= Beginning of Section =

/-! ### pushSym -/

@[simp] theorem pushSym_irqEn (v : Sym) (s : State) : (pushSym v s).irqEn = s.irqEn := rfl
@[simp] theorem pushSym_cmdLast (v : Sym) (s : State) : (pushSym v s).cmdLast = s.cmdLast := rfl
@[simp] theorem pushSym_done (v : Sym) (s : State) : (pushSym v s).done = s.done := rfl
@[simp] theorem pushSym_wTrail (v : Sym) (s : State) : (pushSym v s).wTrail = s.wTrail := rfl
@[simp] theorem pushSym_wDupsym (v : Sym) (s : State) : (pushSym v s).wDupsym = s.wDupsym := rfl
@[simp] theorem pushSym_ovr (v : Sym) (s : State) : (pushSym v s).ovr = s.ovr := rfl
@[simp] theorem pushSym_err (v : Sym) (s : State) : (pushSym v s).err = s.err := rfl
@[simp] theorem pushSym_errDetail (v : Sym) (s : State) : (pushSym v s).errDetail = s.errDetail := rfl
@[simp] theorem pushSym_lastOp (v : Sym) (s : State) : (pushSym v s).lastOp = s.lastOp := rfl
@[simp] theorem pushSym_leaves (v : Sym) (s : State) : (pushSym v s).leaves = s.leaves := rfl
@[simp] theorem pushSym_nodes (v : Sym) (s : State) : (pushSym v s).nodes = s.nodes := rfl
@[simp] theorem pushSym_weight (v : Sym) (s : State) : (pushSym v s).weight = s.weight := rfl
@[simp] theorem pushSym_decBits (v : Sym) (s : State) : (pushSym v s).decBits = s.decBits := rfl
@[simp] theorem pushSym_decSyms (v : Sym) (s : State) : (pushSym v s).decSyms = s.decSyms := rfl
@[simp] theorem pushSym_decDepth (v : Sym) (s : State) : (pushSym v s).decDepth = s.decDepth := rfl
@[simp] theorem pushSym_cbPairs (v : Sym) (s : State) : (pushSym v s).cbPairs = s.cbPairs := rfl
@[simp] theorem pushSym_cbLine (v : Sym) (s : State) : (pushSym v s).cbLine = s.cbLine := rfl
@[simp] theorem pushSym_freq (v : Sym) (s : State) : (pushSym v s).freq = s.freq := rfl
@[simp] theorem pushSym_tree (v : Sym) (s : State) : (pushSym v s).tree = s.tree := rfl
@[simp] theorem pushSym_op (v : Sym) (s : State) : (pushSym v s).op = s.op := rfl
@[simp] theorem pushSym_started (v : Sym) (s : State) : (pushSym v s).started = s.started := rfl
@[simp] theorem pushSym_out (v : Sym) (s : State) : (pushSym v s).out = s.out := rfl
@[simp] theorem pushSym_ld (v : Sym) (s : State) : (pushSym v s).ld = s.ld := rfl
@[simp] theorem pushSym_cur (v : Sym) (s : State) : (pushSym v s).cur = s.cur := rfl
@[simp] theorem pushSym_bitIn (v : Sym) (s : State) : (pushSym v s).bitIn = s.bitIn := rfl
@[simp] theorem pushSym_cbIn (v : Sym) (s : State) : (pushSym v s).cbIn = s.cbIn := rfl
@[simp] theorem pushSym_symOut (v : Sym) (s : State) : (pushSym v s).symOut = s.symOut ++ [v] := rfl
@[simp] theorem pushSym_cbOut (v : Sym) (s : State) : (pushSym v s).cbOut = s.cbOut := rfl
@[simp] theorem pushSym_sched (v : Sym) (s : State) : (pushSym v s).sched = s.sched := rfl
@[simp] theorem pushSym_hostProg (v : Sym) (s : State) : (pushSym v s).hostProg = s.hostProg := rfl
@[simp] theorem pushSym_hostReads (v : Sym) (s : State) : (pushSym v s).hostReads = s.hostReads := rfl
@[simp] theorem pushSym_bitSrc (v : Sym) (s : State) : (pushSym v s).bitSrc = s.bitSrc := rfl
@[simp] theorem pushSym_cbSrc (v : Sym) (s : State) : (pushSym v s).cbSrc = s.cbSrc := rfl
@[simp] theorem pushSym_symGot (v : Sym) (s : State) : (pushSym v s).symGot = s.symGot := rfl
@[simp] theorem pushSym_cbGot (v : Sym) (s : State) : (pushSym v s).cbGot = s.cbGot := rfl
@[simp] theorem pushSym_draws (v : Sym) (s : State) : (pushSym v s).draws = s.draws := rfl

= End of Section =
= Beginning of Section =

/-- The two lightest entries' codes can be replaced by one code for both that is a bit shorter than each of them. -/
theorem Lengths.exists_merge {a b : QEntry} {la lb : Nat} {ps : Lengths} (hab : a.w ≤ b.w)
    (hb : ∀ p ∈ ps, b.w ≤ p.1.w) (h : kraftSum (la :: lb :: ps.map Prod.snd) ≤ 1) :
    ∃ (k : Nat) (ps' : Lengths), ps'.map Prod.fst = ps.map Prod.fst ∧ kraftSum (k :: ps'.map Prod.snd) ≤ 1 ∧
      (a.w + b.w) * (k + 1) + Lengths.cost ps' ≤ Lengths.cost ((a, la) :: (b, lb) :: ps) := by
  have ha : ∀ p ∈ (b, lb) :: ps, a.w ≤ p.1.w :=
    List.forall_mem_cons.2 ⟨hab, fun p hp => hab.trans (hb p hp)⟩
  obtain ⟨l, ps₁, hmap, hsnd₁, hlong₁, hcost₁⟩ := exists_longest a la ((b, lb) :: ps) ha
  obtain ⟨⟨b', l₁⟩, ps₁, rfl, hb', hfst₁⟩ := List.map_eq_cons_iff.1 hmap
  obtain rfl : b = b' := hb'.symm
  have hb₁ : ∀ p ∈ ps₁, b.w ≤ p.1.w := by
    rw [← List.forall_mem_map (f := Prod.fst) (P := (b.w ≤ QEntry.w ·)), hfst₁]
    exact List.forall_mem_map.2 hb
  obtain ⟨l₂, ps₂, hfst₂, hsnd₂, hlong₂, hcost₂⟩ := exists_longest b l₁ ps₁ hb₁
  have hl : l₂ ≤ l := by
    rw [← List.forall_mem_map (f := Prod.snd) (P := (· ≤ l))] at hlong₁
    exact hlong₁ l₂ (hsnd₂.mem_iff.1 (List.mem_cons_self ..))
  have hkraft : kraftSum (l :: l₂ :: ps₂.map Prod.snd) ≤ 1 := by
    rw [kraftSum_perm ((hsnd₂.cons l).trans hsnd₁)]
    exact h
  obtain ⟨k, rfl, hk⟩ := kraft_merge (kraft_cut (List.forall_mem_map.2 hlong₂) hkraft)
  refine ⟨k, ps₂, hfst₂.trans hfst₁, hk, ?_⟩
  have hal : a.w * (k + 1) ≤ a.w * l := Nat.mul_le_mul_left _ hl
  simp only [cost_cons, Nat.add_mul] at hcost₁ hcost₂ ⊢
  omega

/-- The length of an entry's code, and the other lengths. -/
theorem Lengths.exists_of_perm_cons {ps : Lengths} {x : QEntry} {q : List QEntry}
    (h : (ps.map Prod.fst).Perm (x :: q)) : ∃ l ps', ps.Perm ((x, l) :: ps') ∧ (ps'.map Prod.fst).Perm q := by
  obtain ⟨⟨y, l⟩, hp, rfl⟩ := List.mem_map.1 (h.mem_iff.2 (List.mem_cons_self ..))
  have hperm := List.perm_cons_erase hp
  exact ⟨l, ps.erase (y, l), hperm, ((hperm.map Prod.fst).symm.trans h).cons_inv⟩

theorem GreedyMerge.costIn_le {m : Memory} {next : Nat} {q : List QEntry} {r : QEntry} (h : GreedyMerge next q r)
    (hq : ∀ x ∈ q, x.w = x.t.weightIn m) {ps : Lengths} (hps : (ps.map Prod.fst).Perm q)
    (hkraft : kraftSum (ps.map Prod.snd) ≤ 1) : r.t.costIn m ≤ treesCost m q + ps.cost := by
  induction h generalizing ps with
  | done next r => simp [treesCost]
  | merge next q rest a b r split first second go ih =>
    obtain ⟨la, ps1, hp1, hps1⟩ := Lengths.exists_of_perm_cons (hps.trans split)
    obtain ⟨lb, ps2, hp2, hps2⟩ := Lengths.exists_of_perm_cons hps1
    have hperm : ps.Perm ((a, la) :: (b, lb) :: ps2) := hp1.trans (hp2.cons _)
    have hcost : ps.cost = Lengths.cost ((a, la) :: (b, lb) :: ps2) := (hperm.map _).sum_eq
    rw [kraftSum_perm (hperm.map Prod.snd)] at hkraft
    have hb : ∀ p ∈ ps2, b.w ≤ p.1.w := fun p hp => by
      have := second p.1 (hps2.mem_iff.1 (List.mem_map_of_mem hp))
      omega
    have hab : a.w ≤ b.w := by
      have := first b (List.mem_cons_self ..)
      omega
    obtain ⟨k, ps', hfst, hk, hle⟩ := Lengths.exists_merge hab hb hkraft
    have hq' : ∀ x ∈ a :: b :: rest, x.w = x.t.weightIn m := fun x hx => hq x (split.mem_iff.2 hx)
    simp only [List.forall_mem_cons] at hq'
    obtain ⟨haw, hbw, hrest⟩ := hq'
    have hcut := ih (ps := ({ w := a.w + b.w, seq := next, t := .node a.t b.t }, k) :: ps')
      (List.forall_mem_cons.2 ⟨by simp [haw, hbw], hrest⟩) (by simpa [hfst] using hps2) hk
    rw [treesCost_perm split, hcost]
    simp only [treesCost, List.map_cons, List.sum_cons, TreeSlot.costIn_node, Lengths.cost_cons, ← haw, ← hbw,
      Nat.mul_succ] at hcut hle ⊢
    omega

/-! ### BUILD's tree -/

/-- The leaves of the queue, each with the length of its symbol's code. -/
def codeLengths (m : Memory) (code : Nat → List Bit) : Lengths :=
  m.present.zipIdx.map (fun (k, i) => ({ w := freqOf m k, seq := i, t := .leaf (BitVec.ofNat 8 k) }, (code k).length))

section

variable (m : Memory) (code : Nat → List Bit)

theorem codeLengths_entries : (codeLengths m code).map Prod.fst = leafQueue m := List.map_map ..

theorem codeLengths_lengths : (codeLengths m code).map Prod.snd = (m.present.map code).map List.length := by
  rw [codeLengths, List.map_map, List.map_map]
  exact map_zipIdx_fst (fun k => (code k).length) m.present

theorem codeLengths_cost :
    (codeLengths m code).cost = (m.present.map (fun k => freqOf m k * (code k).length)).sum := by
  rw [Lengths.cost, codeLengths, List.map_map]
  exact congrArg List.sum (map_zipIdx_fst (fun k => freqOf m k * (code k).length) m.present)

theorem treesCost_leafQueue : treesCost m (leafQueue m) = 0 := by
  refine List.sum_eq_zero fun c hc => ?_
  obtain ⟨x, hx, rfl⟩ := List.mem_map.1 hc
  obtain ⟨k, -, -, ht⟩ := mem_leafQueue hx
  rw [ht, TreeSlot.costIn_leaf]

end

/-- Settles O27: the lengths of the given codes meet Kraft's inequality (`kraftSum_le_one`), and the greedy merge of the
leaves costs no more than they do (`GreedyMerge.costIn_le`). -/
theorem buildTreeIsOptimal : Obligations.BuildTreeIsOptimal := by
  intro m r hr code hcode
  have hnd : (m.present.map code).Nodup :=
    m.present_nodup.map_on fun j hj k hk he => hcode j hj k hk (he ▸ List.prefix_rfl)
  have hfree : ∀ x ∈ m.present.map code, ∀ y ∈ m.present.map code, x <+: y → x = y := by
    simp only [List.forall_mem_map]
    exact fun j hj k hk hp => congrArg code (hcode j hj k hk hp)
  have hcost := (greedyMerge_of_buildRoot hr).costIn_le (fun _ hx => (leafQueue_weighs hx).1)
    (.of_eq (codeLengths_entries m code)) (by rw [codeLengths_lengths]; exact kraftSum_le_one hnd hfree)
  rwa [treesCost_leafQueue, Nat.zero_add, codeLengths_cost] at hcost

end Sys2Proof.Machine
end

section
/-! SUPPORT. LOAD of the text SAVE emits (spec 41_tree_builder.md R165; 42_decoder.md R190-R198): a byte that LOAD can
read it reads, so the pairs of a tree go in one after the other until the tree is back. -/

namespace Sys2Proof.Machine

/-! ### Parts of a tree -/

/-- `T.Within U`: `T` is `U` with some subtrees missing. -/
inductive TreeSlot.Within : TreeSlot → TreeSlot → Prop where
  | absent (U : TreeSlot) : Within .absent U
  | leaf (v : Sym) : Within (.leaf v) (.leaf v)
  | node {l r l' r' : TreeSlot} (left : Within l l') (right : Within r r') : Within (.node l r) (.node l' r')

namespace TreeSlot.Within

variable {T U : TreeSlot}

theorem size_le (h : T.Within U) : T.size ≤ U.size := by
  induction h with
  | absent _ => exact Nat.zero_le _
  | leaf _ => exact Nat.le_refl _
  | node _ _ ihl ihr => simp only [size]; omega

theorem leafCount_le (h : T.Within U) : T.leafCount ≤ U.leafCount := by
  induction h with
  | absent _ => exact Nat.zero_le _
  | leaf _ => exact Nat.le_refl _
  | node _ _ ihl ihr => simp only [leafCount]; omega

= End of Section =

Action item: Copy every line of the entries above in which "refine" occurs.

Answer section:
  refine ⟨k, ps₂, hfst₂.trans hfst₁, hk, ?_⟩
  refine List.sum_eq_zero fun c hc => ?_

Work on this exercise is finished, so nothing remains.